I didn't know kernel choice could be an issue, and at this point I reiterate my interest in knowing your experience with linux kernels and if you know of older compatible kernels or if you previously had discovered which options can configure it for optimal use beside the "> 5. Fully Preemptible Kernel (RT) (PREEMPT_RT_FULL) (NEW)".

It could be beneficial to understand/test which kernels actually work since, apart from the default one from your instructions, users are presented with a rather wide choice of preemptible kernels on the website, and nothing is currently stopping them from choosing another one and not having a working build afterwards. Your "We recommend choosing the version closest to the one you currently use." might actually be misleading.

I'd edit installation.rst:

First, install the necessary dependencies:

apt-get install build-essential bc curl ca-certificates fakeroot gnupg2 libssl-dev lsb-release

to

apt-get install build-essential bc curl ca-certificates fakeroot gnupg2 libssl-dev lsb-release bison flex

since bison and flex were always needed when building the kernel in my experience.

I'd add a disclaimer about the choice of the kernel or list the kernels actually tested to be compatible, right under this dependencies section.

Moreover franka_example_controllers (or franka_control) should have an exec_depend for pyassimp, ros-kinetic-ros-controllers, ros-kinetic-ros-control and maybe ros-kinetic-moveit-commander so that both with apt-get install franka_ros and via rosdep after installing franka_ros from source, the package works out of the box. The thing with pyassimp is, theoretically ros-kinetic-panda-moveit-config already depends (both in apt and in package.xml) on ros-kinetic-moveit-commander so pyassimp should already be there...except it wasn't.

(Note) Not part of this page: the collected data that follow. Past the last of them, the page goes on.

-- ==== Sys2Proof/Tests/Slice0.lean ====
section
/-! SUPPORT. Small tests. Every expected value comes from the spec: the decode words are written out from the opcode map of
30_encoding.md R104, the one-step tests are rows T<n> of 95_test_vectors.md, named in each test's comment, and the
`test_witness_` theorems show, for each statement with hypotheses, states and operands that meet them together. -/

open Sys2Proof Sys2Proof.Machine

namespace Sys2Proof.Tests

/- One kernel evaluation at a time: many at once ask for more stacks than a small memory limit allows. -/
set_option Elab.async false

/-! ## Helpers -/

/-- The default parameters with the open ones filled in (`L` = 2, two windows) and small search ranges. -/
def tp : Params :=
  { Config.defaults with
    pllLockMax := 2, portBase0 := 0x1000, portBase1 := 0x2000, pMax := 1, nMax := 21, kMax := 11, brpMax := 5 }

/-- Reset with those parameters. -/
def s0 : State := State.resetWith tp

/-- The step answers a next state of which `p` holds. -/
def shows (s : State) (p : State → Bool) : Bool :=
  match step s with
  | .next t => p t
  | _ => false

/-- The step of a state that `shows` a property. -/
theorem next_of_shows {s : State} {p : State → Bool} (h : shows s p = true) : ∃ t, step s = .next t ∧ p t = true := by
  unfold shows at h
  split at h
  · exact ⟨_, ‹_›, h⟩
  · cases h

/-- `s` with one input left. -/
def State1 (s : State) (a : Input) : State := s.moved [a]

/-- `s` about to take the write of a command's word on bank `b`, its operands in place. -/
def put (s : State) (b : BankId) (i : Instr) (a0 a1 a2 a3 a4 : Word := 0) : State :=
  State1 (s.setBank b { s.bank b with arg0 := a0, arg1 := a1, arg2 := a2, arg3 := a3, arg4 := a4 })
    (.portWrite b 0 (encode i))

/-- The state of a command on bank 0 with its operands in place. -/
def args (s : State) (a0 a1 a2 a3 a4 : Word := 0) : State :=
  s.setBank .fg { s.bank .fg with arg0 := a0, arg1 := a1, arg2 := a2, arg3 := a3, arg4 := a4 }

/-- The step leaves code `c` in `STAT[0]`, `BUSY` clear, and no fault. -/
def ends (s : State) (c : Nat) : Bool := shows s fun t => t.bank0.stat.toNat = c && t.faultReg = none

/-- The step ends in the fault latch with this `FAULT`, `STAT[0] = 0xFF`. -/
def latches (s : State) (f : Nat) : Bool := shows s fun t => (faultWord t.faultReg).toNat = f && t.bank0.stat = 0xFF

/-- T31: dividers applied for a 40 MHz CAN clock, the lock bit still 0. -/
def sSettling : State :=
  { s0 with
    pllstat := ⟨.prescaleSettling, false, true⟩, oscfreq := 20000000, pllcon := ⟨1, 20, 10⟩, ccucon := ⟨0, 0, 1⟩,
    fpll := 40000000, freqCan := 40000000 }

/-- The same with bank 0 waiting for the lock. -/
def sWaiting : State :=
  { sSettling with bank0 := { s0.bank0 with busy := true, code := .pending, waitKind := .lock, waitLim := 2 } }

/-- T42: locked at 40 MHz. -/
def sLocked : State := { sSettling with pllstat := ⟨.locked, true, true⟩ }

/-- T43: the lock timed out. -/
def sFailed : State := { sSettling with pllstat := ⟨.failed, false, true⟩ }

/-- A fault latched (T4). -/
def sFault : State :=
  { s0 with bank0 := { s0.bank0 with cmd := 4, code := .faulted }, faultReg := some ⟨.illegalCmd, 4, 0, .fg⟩ }

/-- The guard held by bank 0 (T15). -/
def held (s : State) : State := s.setProt ⟨true, true, .fg⟩

/-- Node 1's registers after `NODE_CONFIGURE.1 500000, 800, 10` with object 0 for Transmit and object 1 for Receive. -/
def r1 : NodeRegs :=
  { NodeRegs.reset with
    configured := true, nbtr := ⟨4, 15, 4, 4⟩, nbitrate := 500000, nsp := 800, nalloc := 3, ndir := 1 }

/-- The bring-up of node 1 in `Init`: object 1 takes standard frames of `0x120` under the mask `0x7F0`. -/
def sInit : State :=
  ((((({ sLocked with clken := ⟨false, false, true⟩ } : State).setNode 1 r1).mbxWrite 1 0 0 3).mbxWrite 1 1 0 1).mbxWrite
    1 1 2 0x120).mbxWrite 1 1 3 0x7F0

/-- Node 1 in state `x`. -/
def sNode (x : NodeState) : State := sInit.setNState 1 x

/-- Node 1 in `Normal` with Transmit object 0 busy. -/
def sBusyTx : State := (sNode .normal).setMoBusy 1 0 true

/-- Node 1 in `Normal` with a frame pending in Receive object 1: `DLC` = 3, identifier `0x125`. -/
def sPending : State := (sNode .normal).storeFrame 1 1 3 false false 0x125 0x332211 0

/-- Node 1 in `BusOff` recovering for bank 0 with the bound `lim`, `cnt` occurrences counted, object 0 busy. -/
def sRecov (lim : Word) (cnt : BitVec 8) : State :=
  (((sNode .busOff).setMoBusy 1 0 true).setNode 1
    { r1 with state := .busOff, recovering := true, recCnt := cnt, tec := 256, nbusy := 1 }).setBank .fg
    { s0.bank0 with busy := true, code := .pending, waitKind := .recov, waitNode := 1, waitLim := lim }

/-! ## Encoding -/

/-- Class C0, the words of R104. -/
theorem test_decode_c0 :
    decodeTableWord 32 0x00000000 = some .nop ∧ decodeTableWord 32 0x00000001 = some .guardAcq ∧
    decodeTableWord 32 0x00000002 = some .guardRel ∧ decodeTableWord 32 0x00000003 = some .regRead ∧
    decodeTableWord 32 0x00000010 = some .clkSelect ∧ decodeTableWord 32 0x00000011 = some .clkConfigure ∧
    decodeTableWord 32 0x00000012 = some .clkWaitLock ∧ decodeTableWord 32 0x00000013 = some .clkFreq ∧
    decodeTableWord 32 0x00000014 = some .clkReinit ∧ decodeTableWord 32 0x00000015 = some .clkDomainEnable ∧
    decodeTableWord 32 0x00000020 = some .btCompute := by decide +kernel

/-- Class CN of the pool and the interrupt boundary, node in bits `[11:8]` (R101, R104). -/
theorem test_decode_pool_irq :
    decodeTableWord 32 0b00000000000000000000000000110000 = some (.mbxAlloc 0) ∧
    decodeTableWord 32 0b00000000000000000000000100110001 = some (.mbxReleaseAll 1) ∧
    decodeTableWord 32 0b00000000000000000000001000110010 = some (.mbxRead 2) ∧
    decodeTableWord 32 0x00000350 = some (.irqEnable 3) ∧ decodeTableWord 32 0x00000151 = some (.irqDisable 1) ∧
    decodeTableWord 32 0x00000152 = some (.irqAck 1) := by decide +kernel

/-- Class CN of the node (R101, R104). -/
theorem test_decode_node :
    decodeTableWord 32 0b00000000000000000000001101000000 = some (.nodeConfigure 3) ∧
    decodeTableWord 32 0x00000041 = some (.nodeStart 0) ∧ decodeTableWord 32 0x00000142 = some (.nodeTransmit 1) ∧
    decodeTableWord 32 0x00000143 = some (.nodeTryReceive 1) ∧ decodeTableWord 32 0x00000244 = some (.nodeBusState 2) ∧
    decodeTableWord 32 0x00000145 = some (.nodeSleep 1) ∧ decodeTableWord 32 0x00000146 = some (.nodeWake 1) ∧
    decodeTableWord 32 0x00000147 = some (.nodeRecover 1) := by decide +kernel

/-- R106, each disjunct by its own name (T2, T3, T4, T5, T6, T7). -/
theorem test_decode_illegal :
    decode 4 0x00001000 = .error .reservedBits ∧ decode 4 0x80000000 = .error .reservedBits ∧
    decode 4 0x00000004 = .error .unknownOpcode ∧ decode 4 0x000000FF = .error .unknownOpcode ∧
    decode 4 0x00000101 = .error .nodeOnClassC0 ∧ decode 4 0x00000442 = .error .noSuchNode :=
  ⟨rfl, rfl, rfl, rfl, rfl, rfl⟩

/-- The encoder gives the words of the vectors' "word" columns (T25, T83a, T71, T90b). -/
theorem test_encode_words :
    encode .clkSelect = 0x00000010 ∧ encode (.nodeTransmit 1) = 0x00000142 ∧ encode (.mbxReleaseAll 2) = 0x00000231 ∧
    encode (.irqEnable 1) = 0x00000150 := by decide +kernel

/-- The one check of well-formedness refuses a node the block does not have, at the boundary (R102). -/
theorem test_wf_node :
    (Instr.nodeTransmit 4).wf 4 = false ∧ (Instr.nodeTransmit 3).wf 4 = true ∧ (Instr.irqAck 15).wf 16 = true ∧
    (Instr.mbxAlloc 15).wf 15 = false ∧ Instr.nop.wf 1 = true := by decide +kernel

/-- From reset a placed word is the very next instruction, whatever the open parameters are: `REG_READ 0` answers `ID`
(T92). -/
theorem test_placed_word_runs :
    shows (State.reset.withFetchWord 32 0x00000003) (fun t =>
      t.bank0.res0 = 0x00002004 && t.bank0.cmd = 3 && t.bank0.code = .ok) = true := by decide +kernel

/-- A line is its operand writes and then the `CMD` write (R119; P3 step 5 and P1 step 5 list the slots). -/
theorem test_line_encoding :
    (⟨.fg, .clkDomainEnable, [.lit 2]⟩ : HostLine).inputs s0 = [.portWrite .fg 2 2, .portWrite .fg 0 0x15] ∧
    (⟨.fg, .nodeRecover 0, [.lit 200]⟩ : HostLine).inputs s0 = [.portWrite .fg 2 200, .portWrite .fg 0 0x47] := by
  decide +kernel

/-- R120, `WITH_GUARD { NOP }`: the release follows the body whatever its result, and nothing follows a failed acquire. -/
theorem test_withGuard :
    let release := Script.line ⟨.fg, .guardRel, []⟩ .done .done
    Pseudo.expand .fg (.withGuard (.line ⟨.fg, .nop, []⟩ .done .done)) =
      .line ⟨.fg, .guardAcq, []⟩ (.line ⟨.fg, .nop, []⟩ release release) .done := by decide +kernel

/-! ## Issue and ports -/

/-- T2, T5, T6, T7: illegal words and the `FAULT` each leaves. -/
theorem test_illegal_faults :
    latches (State1 s0 (.portWrite .fg 0 0x1000)) 0x11 = true ∧ latches (State1 s0 (.portWrite .fg 0 0xFF)) 0xFF11 = true ∧
    latches (State1 s0 (.portWrite .fg 0 0x101)) 0x10111 = true ∧
    latches (State1 s0 (.portWrite .fg 0 0x442)) 0x44211 = true := by decide +kernel

/-- T9: the latch records bank 1. -/
theorem test_illegal_bank1 :
    shows (State1 s0 (.portWrite .irq 0 4)) (fun t =>
      faultWord t.faultReg = 0x01000411 && t.bank1.stat = 0xFF && t.bank0.stat = 0) = true := by decide +kernel

/-- T10: a write to a busy bank is ignored. T12: a write after a fault is refused. -/
theorem test_busy_and_faulted :
    shows (put sWaiting .fg .nop) (fun t => t.bank0.stat = 0x1FE && t.bank0.cmd = 0 && t.ignoredCmd) = true ∧
    shows (State1 sFault (.portWrite .fg 0 5)) (fun t =>
      t.bank0.cmd = 5 && t.bank0.stat = 0xFF && faultWord t.faultReg = 0x411) = true := by decide +kernel

/-- T13, T14: writes of `STAT`, `RES` and reserved slots are ignored, `ARG0` is its bank's own. -/
theorem test_port_slots :
    shows (State1 s0 (.portWrite .fg 1 0x55)) (fun t => t.bank0 = s0.bank0) = true ∧
    shows (State1 s0 (.portWrite .fg 8 0x55)) (fun t => t.bank0 = s0.bank0) = true ∧
    shows (State1 s0 (.portWrite .fg 2 0x55)) (fun t =>
      t.portRead .fg 2 = 0x55 && t.portRead .irq 2 = 0) = true := by decide +kernel

/-! ## Guard and system -/

/-- T1. -/
theorem test_nop : ends (put s0 .fg .nop) 0 = true := by decide +kernel

/-- T15, T16, T17, T18. -/
theorem test_guard_acq :
    shows (put s0 .fg .guardAcq) (fun t => t.bank0.stat = 0 && t.prot.word = 3) = true ∧
    shows (put s0 .irq .guardAcq) (fun t => t.bank1.stat = 0 && t.prot.word = 7) = true ∧
    ends (put (held s0) .fg .guardAcq) 0x10 = true ∧
    shows (put (held s0) .irq .guardAcq) (fun t => t.bank1.stat = 0x10 && t.prot.word = 3) = true := by decide +kernel

/-- T19, T20, T21. -/
theorem test_guard_rel :
    shows (put (held s0) .irq .guardRel) (fun t => t.bank1.stat = 0x11 && t.prot.word = 3) = true ∧
    shows (put (held s0) .fg .guardRel) (fun t => t.bank0.stat = 0 && t.prot.word = 0) = true ∧
    ends (put s0 .fg .guardRel) 0x11 = true := by decide +kernel

/-- T92, T92c. -/
theorem test_reg_read :
    shows (put s0 .fg .regRead 0) (fun t => t.bank0.res0 = 0x2004) = true ∧
    shows (put (held s0) .fg .regRead 1) (fun t => t.bank0.res0 = 3) = true := by decide +kernel

/-- T92a. -/
theorem test_reg_read_bad :
    ends (put s0 .fg .regRead 0x00C) 0x70 = true ∧ ends (put s0 .fg .regRead 0x500) 0x70 = true ∧
    ends (put s0 .fg .regRead 0x20B) 0x70 = true ∧ ends (put s0 .fg .regRead 0x016) 0x70 = true := by decide +kernel

/-! ## Clock tree -/

/-- T25 (its least triple lies in the small ranges too). -/
theorem test_clk_select :
    shows (put s0 .fg .clkSelect 20000000 40000000) (fun t =>
      t.bank0.code = .ok && t.bank0.res0 = 0x000A1401 && t.bank0.res1 = 40000000) = true := by decide +kernel

/-- T30h, T30i. -/
theorem test_clk_select_invalid :
    ends (put s0 .fg .clkSelect 7999999 40000000) 0x20 = true ∧ ends (put s0 .fg .clkSelect 20000000 0) 0x20 = true := by
  decide +kernel

/-- T31. -/
theorem test_clk_configure :
    shows (put s0 .fg .clkConfigure 20000000 0x000A1401 0 0 40000000) (fun t =>
      t.bank0.stat = 0x1FE && t.pllstat.word = 0x202 && t.oscfreq = 20000000 && t.pllcon.word = 0x000A1401 &&
      t.ccucon.word = 0x100 && t.fpll = 40000000 && t.freqCore = 0 && t.freqCan = 40000000 && t.bank0.waitCtl = 1 &&
      t.bank0.waitLim = 2 && t.bank0.waitCnt = 0 && t.prot.word = 0) = true := by decide +kernel

/-- T36, T37, T40, T22. -/
theorem test_clk_configure_errors :
    ends (put s0 .fg .clkConfigure 20000000 0x000A1300 0 0 40000000) 0x20 = true ∧
    latches (put s0 .fg .clkConfigure 20000000 0x010A1401 0 0 40000000) 0x1141 = true ∧
    ends (put sLocked .fg .clkConfigure) 0x22 = true ∧
    ends (put (held s0) .fg .clkConfigure 20000000 0x000A1401 0 0 40000000) 0x10 = true := by decide +kernel

/-- T45, T46, T47. -/
theorem test_clk_wait_lock :
    ends (put s0 .fg .clkWaitLock 5) 0x22 = true ∧
    shows (put sLocked .fg .clkWaitLock 0) (fun t => t.bank0.stat = 0x1FE && t.bank0.waitCtl = 1) = true ∧
    shows (put sFailed .fg .clkWaitLock 7) (fun t => t.bank0.stat = 0x1FE && t.bank0.waitLim = 7) = true := by
  decide +kernel

/-- T48's CAN reading, T49, T50. -/
theorem test_clk_freq :
    shows (put sLocked .fg .clkFreq 2) (fun t => t.bank0.res0 = 40000000) = true ∧
    shows (put sLocked .fg .clkFreq 5) (fun t => t.bank0.res0 = 40000000) = true ∧
    latches (put s0 .fg .clkFreq 6) 0x1341 = true ∧ ends (put s0 .fg .clkFreq 2) 0 = true := by decide +kernel

/-- T55, T56, T24. -/
theorem test_clk_reinit :
    shows (put sFailed .fg .clkReinit) (fun t =>
      t.bank0.stat = 0 && t.pllstat.word = 0 && t.oscfreq = 0 && t.pllcon.word = 0 && t.ccucon.word = 0 && t.fpll = 0 &&
      t.freqCan = 0) = true ∧
    ends (put sLocked .fg .clkReinit) 0x22 = true ∧ ends (put (held sFailed) .fg .clkReinit) 0x10 = true := by
  decide +kernel

/-- T51, T52, T54, and T53's code on bank 0. -/
theorem test_clk_domain_enable :
    shows (put sLocked .fg .clkDomainEnable 2) (fun t => t.bank0.stat = 0 && t.clken.word = 4) = true ∧
    ends (put sLocked .fg .clkDomainEnable 0) 0x20 = true ∧ latches (put s0 .fg .clkDomainEnable 6) 0x1541 = true ∧
    ends (put sSettling .fg .clkDomainEnable 2) 0x23 = true := by decide +kernel

/-- T41. -/
theorem test_lock_set :
    shows (State1 sSettling .lockSet) (fun t => t.pllstat.word = 0x302) = true := by decide +kernel

/-- T42, and T43's third poll. -/
theorem test_lock_poll :
    shows (State1 (sWaiting.setPll ⟨.prescaleSettling, true, true⟩) (.waitStep .fg)) (fun t =>
      t.bank0.stat = 0 && t.pllstat.word = 0x303 && t.bank0.waitCtl = 0) = true ∧
    shows (State1 (sWaiting.setBank .fg { sWaiting.bank0 with waitCnt := 2 }) (.waitStep .fg)) (fun t =>
      t.bank0.stat = 0x21 && t.pllstat.word = 0x204 && t.bank0.waitCnt = 2) = true := by decide +kernel

/-! ## Bit timing -/

/-- T57, T58 (the smaller prescaler range holds both). -/
theorem test_bt_compute :
    shows (put s0 .fg .btCompute 40000000 500000 800 10) (fun t =>
      t.bank0.stat = 0 && t.bank0.res0 = 0x440F0004 && t.bank0.res1 = 800 && t.bank0.res2 = 500000 &&
      t.bank0.res3 = 20) = true ∧
    shows (put s0 .fg .btCompute 40000000 500000 875 10) (fun t =>
      t.bank0.res0 = 0x220D0005 && t.bank0.res1 = 875 && t.bank0.res3 = 16) = true := by decide +kernel
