-- ==== Sys2Proof/Safety.lean ====
section
/-! DEFINITION. What claims are stated in: the invariants of the state (R31 to R37), the observation and the success of a run (R190), and when two states hold the same block. -/

namespace Sys2Proof.Machine

/-- The compressor's registers at their IDLE values (R31, R38). -/
abbrev State.CompressorIdle (s : State) : Prop :=
  s.table = [] ∧ s.nextCode = 6 ∧ s.width = 3 ∧ s.prefixCode = 0 ∧ s.havePrefix = false ∧ s.bitBuf = 0 ∧ s.bitCnt = 0

/-- R33, for a table whose next code is `n`: the codes are `n - 1` down to 6, newest first, no key occurs
twice, and every key's prefix is below `n` and neither CLEAR nor EOI. -/
abbrev TableInv (n : Nat) (t : List Entry) : Prop :=
  (t.map fun e => e.code.toNat) = (List.range' 6 (n - 6)).reverse
    ∧ (t.map fun e => (e.pfx, e.sym)).Nodup
    ∧ ∀ e ∈ t, e.pfx.toNat < n ∧ e.pfx ≠ Config.clear ∧ e.pfx ≠ Config.eoi

/-- The invariants of 10_state.md, which hold after reset and after every command. -/
structure State.Inv (s : State) : Prop where
  /-- R31; in DIRECT mode the compressor "stays at its IDLE values" too (R143). -/
  compressorIdle : s.mode = .idle ∨ s.mode = .direct → s.CompressorIdle
  /-- R31, R36. -/
  packerEmpty : s.mode = .idle ∨ s.mode = .raw → s.pkBuf = []
  /-- R36. -/
  chunkShort : s.pkCnt ≤ 254
  /-- R32. -/
  nextCodeRange : 6 ≤ s.nextCode.toNat ∧ s.nextCode.toNat ≤ 4096
  /-- R32: the width is 3, or the least one that holds `nextCode`. -/
  widthLeast : 3 ≤ s.width.toNat ∧ s.width.toNat ≤ 12 ∧ s.nextCode.toNat ≤ 2 ^ s.width.toNat
    ∧ (s.width.toNat = 3 ∨ 2 ^ (s.width.toNat - 1) < s.nextCode.toNat)
  /-- R33. -/
  tableCodes : TableInv s.nextCode.toNat s.table
  /-- R34. -/
  prefixKnown : s.havePrefix = true →
    s.prefixCode.toNat < 4 ∨ (6 ≤ s.prefixCode.toNat ∧ s.prefixCode.toNat < s.nextCode.toNat)
  /-- R34. -/
  prefixZero : s.havePrefix = false → s.prefixCode = 0
  /-- R35. -/
  bitsHeld : s.bitBuf.toNat < 2 ^ s.bitCnt.toNat
  /-- R37. -/
  latchSet : s.err = true → s.cause ≠ .none
  /-- R37. -/
  latchClear : s.err = false → s.cause = .none ∧ s.errcmd = 0

/-- `t` with the outside world's side of the ports as `s` has it: equal to `s` when `s` and `t` hold the same
block, that is, agree on every element of R20. -/
def State.withPortsOf (t s : State) : State :=
  { t with cmdIn := s.cmdIn, turns := s.turns, outQ := s.outQ, taken := s.taken, draws := s.draws }

/-- The output byte stream with its marks: what the host took and what it has yet to take (R52, R190). It spans
resets: what the host held at a reset stays in front. DESIGN CHOICE (log 19). -/
def State.output (s : State) : List OutByte := s.taken ++ s.outQ

/-- The output byte stream without the marks (R52). -/
def State.outputBytes (s : State) : List Byte := s.output.map OutByte.data

/-- What is observed of a run (R190). -/
structure Observation where
  output : List OutByte
  status : BitVec 32
  errcmd : Word
deriving DecidableEq, Repr

/-- The observation of a run that is in state `s` (R190). DESIGN CHOICE (log 19): of a run that meets a reset turn
it counts the bytes the host held from before that reset too, which R190 leaves open. -/
def State.observe (s : State) : Observation := ⟨s.output, s.statusPort, s.errcmdPort⟩

/-- "every word has been accepted and processed and the host has taken every byte" (R190). -/
abbrev State.RunEnded (s : State) : Prop := s.cmdIn = [] ∧ s.outQ = []

/-- "A run *succeeded* when at its end `err = 0` and `mode = IDLE`" (R190). It is asked of the end state alone, so a
run that met a reset turn can succeed, whatever came before the reset. DESIGN CHOICE (log 19). -/
abbrev State.Succeeded (s : State) : Prop := s.RunEnded ∧ s.err = false ∧ s.mode = .idle

end Sys2Proof.Machine
end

gavanderhoorn commented 6 years ago

@aPonza wrote:

Moreover franka_example_controllers (or franka_control) should have an exec_depend for pyassimp, ros-kinetic-ros-controllers, ros-kinetic-ros-control

Actually, ros-kinetic-ros-controllers and ros-kinetic-ros-control are metapackages, and those should not be used for dependency declaration (as you'll depend only transitivily on the pkgs that you actually need, and if the metapackage ever changes, your dependency declaration will be broken).

aPonza commented 6 years ago

To update the thread with the (pretty unscientific) testing I have done:

I think I will use 4.8, as it's a significant enough improvement over 4.16 with respect to the consistency of high averages and mins.

Apart from the minor edits I suggested in the very end of my last comment, this can be closed.